How to Build a Universal Long-Term Memory Framework for AI Agents Using Mem0 and OpenAI

nimda April 16, 2026

0 13 7 minutes read

How to Build a Universal Long-Term Memory Framework for AI Agents Using Mem0 and OpenAI

In this tutorial, we build a long-term memory layer for AI users to use Mem0OpenAI models, and ChromaDB. We are building a system that can extract structured memories from natural conversations, store them mathematically, retrieve them intelligently, and integrate them directly into the responses of a personal agent. We go beyond simple chat history and use persistent, user-scoped memory with full CRUD control, semantic search, multi-user segmentation, and custom configuration. Finally, we develop a production-ready memory-optimized agent architecture that demonstrates how modern AI systems can reflect on context rather than operate arbitrarily.

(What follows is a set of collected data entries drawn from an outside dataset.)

-- ==== Sys2Proof/Machine/DataModel.lean ====
section
/-! DEFINITION. The data model of 10_state.md: the types of the values that cross the block's
boundary. The types are abstract, with no numbering and no bit layout (92_eei_decisions.md D15). -/

namespace Sys2Proof

/-- An Opcode is one of exactly these 38 names, labels only (R13). -/
inductive Opcode where
  | adc | or | and | xor | add | sbc | cmp
  | rcl | rcr
  | inc | dec | incW
  | movRegToAcc | movAccToReg | loadImm8 | loadAbs16 | storeAbs16
  | loadIndirect | storeIndirect | loadIndirectOffset | storeIndirectOffset
  | scf | ccf | bit
  | jz | jnz | jc | jnc | jccLowGroup | jccHighGroup | jmp | call | ret | iret
  | push | pop
  | op5xHi | op6xHi
deriving DecidableEq, Repr

/-- An Operand is a tagged union of exactly these nine variants (R11). A register index is held as
a natural number: the decoder makes only 0 to 7, and 45_renderer.md R179 takes `Register{n = 9}`
as lying inside the variant's type. -/
inductive Operand where
  /-- The slot is unused; never handed to a caller. -/
  | empty
  /-- Direct register reference `rN`. -/
  | register (n : Nat)
  /-- Register pair `rN:rN+1`; an odd `n` is permitted (R12). -/
  | registerPair (n : Nat)
  /-- Memory at a fixed address. -/
  | absoluteMem (addr : Word16)
  /-- Memory at `[rN:rN+1]`. -/
  | indirectMem (n : Nat)
  /-- Memory at `[rN:rN+1 + offs]`, `offs` unsigned. -/
  | indirectMemOffset (n : Nat) (offs : Byte)
  /-- A displacement from the address of the next instruction, -128 to 127. -/
  | relativeBranch (rel : Int)
  /-- An 8-bit unsigned immediate. -/
  | imm8 (imm : Byte)
  /-- A 16-bit unsigned immediate. -/
  | imm16 (imm : Word16)
deriving DecidableEq, Repr

/-- The names of the nine variants, without their fields: what the signature table of R14 holds. -/
inductive Variant where
  | empty | register | registerPair | absoluteMem | indirectMem | indirectMemOffset
  | relativeBranch | imm8 | imm16
deriving DecidableEq, Repr

/-- An Instruction record (R15): the opcode, the two operand slots, how many of them are used, and
the number of bytes consumed. Counts are natural numbers (92_eei_decisions.md D14). -/
structure Instruction where
  opcode : Opcode
  slot0 : Operand
  slot1 : Operand
  operandCount : Nat
  byteLength : Nat
deriving DecidableEq, Repr

/-- A DecodeError is one of exactly two kinds and carries nothing else (R19, 60_exceptions.md R190). -/
inductive DecodeError where
  /-- The cursor ran out of bytes while another byte was needed (R191). -/
  | truncated
  /-- The opcode byte begins no instruction (R192). -/
  | invalidOpcode
deriving DecidableEq, Repr

/-- The result of a decode transaction: an Instruction or a DecodeError, never both (R19, R195). -/
inductive DecodeResult where
  | instruction (ins : Instruction)
  | error (e : DecodeError)
deriving DecidableEq, Repr

/-- The eleven families 0x00 to 0x50 whose opcode the parameter FAMILY_OP gives (00_scope.md R7). -/
inductive RegFamily where
  | f00 | f08 | f10 | f18 | f20 | f28 | f30 | f38 | f40 | f48 | f50
deriving DecidableEq, Repr

end Sys2Proof
end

!pip install mem0ai openai rich chromadb -q


import os
import getpass
from datetime import datetime


print("=" * 60)
print("🔐  MEM0 Advanced Tutorial — API Key Setup")
print("=" * 60)


OPENAI_API_KEY = getpass.getpass("Enter your OpenAI API key: ")
os.environ["OPENAI_API_KEY"] = OPENAI_API_KEY


print("n✅ API key set!n")


from openai import OpenAI
from mem0 import Memory
from rich.console import Console
from rich.panel import Panel
from rich.table import Table
from rich.markdown import Markdown
from rich import print as rprint
import json


console = Console()
openai_client = OpenAI()


console.rule("[bold cyan]MODULE 1: Basic Memory Setup[/bold cyan]")


memory = Memory()


print(Panel(
   "[green]✓ Memory instance created with default config[/green]n"
   "  • LLM: gpt-4.1-nano (OpenAI)n"
   "  • Vector Store: ChromaDB (local)n"
   "  • Embedder: text-embedding-3-small",
   title="Memory Config", border_style="cyan"
))

We install all necessary dependencies and securely configure our OpenAI API key. We start the Mem0 Memory instance and the OpenAI client and Rich console utilities. We are establishing the foundation of our long-term memory system with automatic configuration powered by ChromaDB and OpenAI embedding.

console.rule("[bold cyan]MODULE 2: Adding & Retrieving Memories[/bold cyan]")


USER_ID = "alice_tutorial"


print("n📝 Adding memories for user:", USER_ID)


conversations = [
   [
       {"role": "user", "content": "Hi! I'm Alice. I'm a software engineer who loves Python and machine learning."},
       {"role": "assistant", "content": "Nice to meet you Alice! Python and ML are great areas to be in."}
   ],
   [
       {"role": "user", "content": "I prefer dark mode in all my IDEs and I use VS Code as my main editor."},
       {"role": "assistant", "content": "Good to know! VS Code with dark mode is a popular combo."}
   ],
   [
       {"role": "user", "content": "I'm currently building a RAG pipeline for my company's internal docs. It's for a fintech startup."},
       {"role": "assistant", "content": "That's exciting! RAG pipelines are really valuable for enterprise use cases."}
   ],
   [
       {"role": "user", "content": "I have a dog named Max and I enjoy hiking on weekends."},
       {"role": "assistant", "content": "Max sounds lovely! Hiking is a great way to recharge."}
   ],
]


results = []
for i, convo in enumerate(conversations):
   result = memory.add(convo, user_id=USER_ID)
   extracted = result.get("results", [])
   for mem in extracted:
       results.append(mem)
   print(f"  Conversation {i+1}: {len(extracted)} memory(ies) extracted")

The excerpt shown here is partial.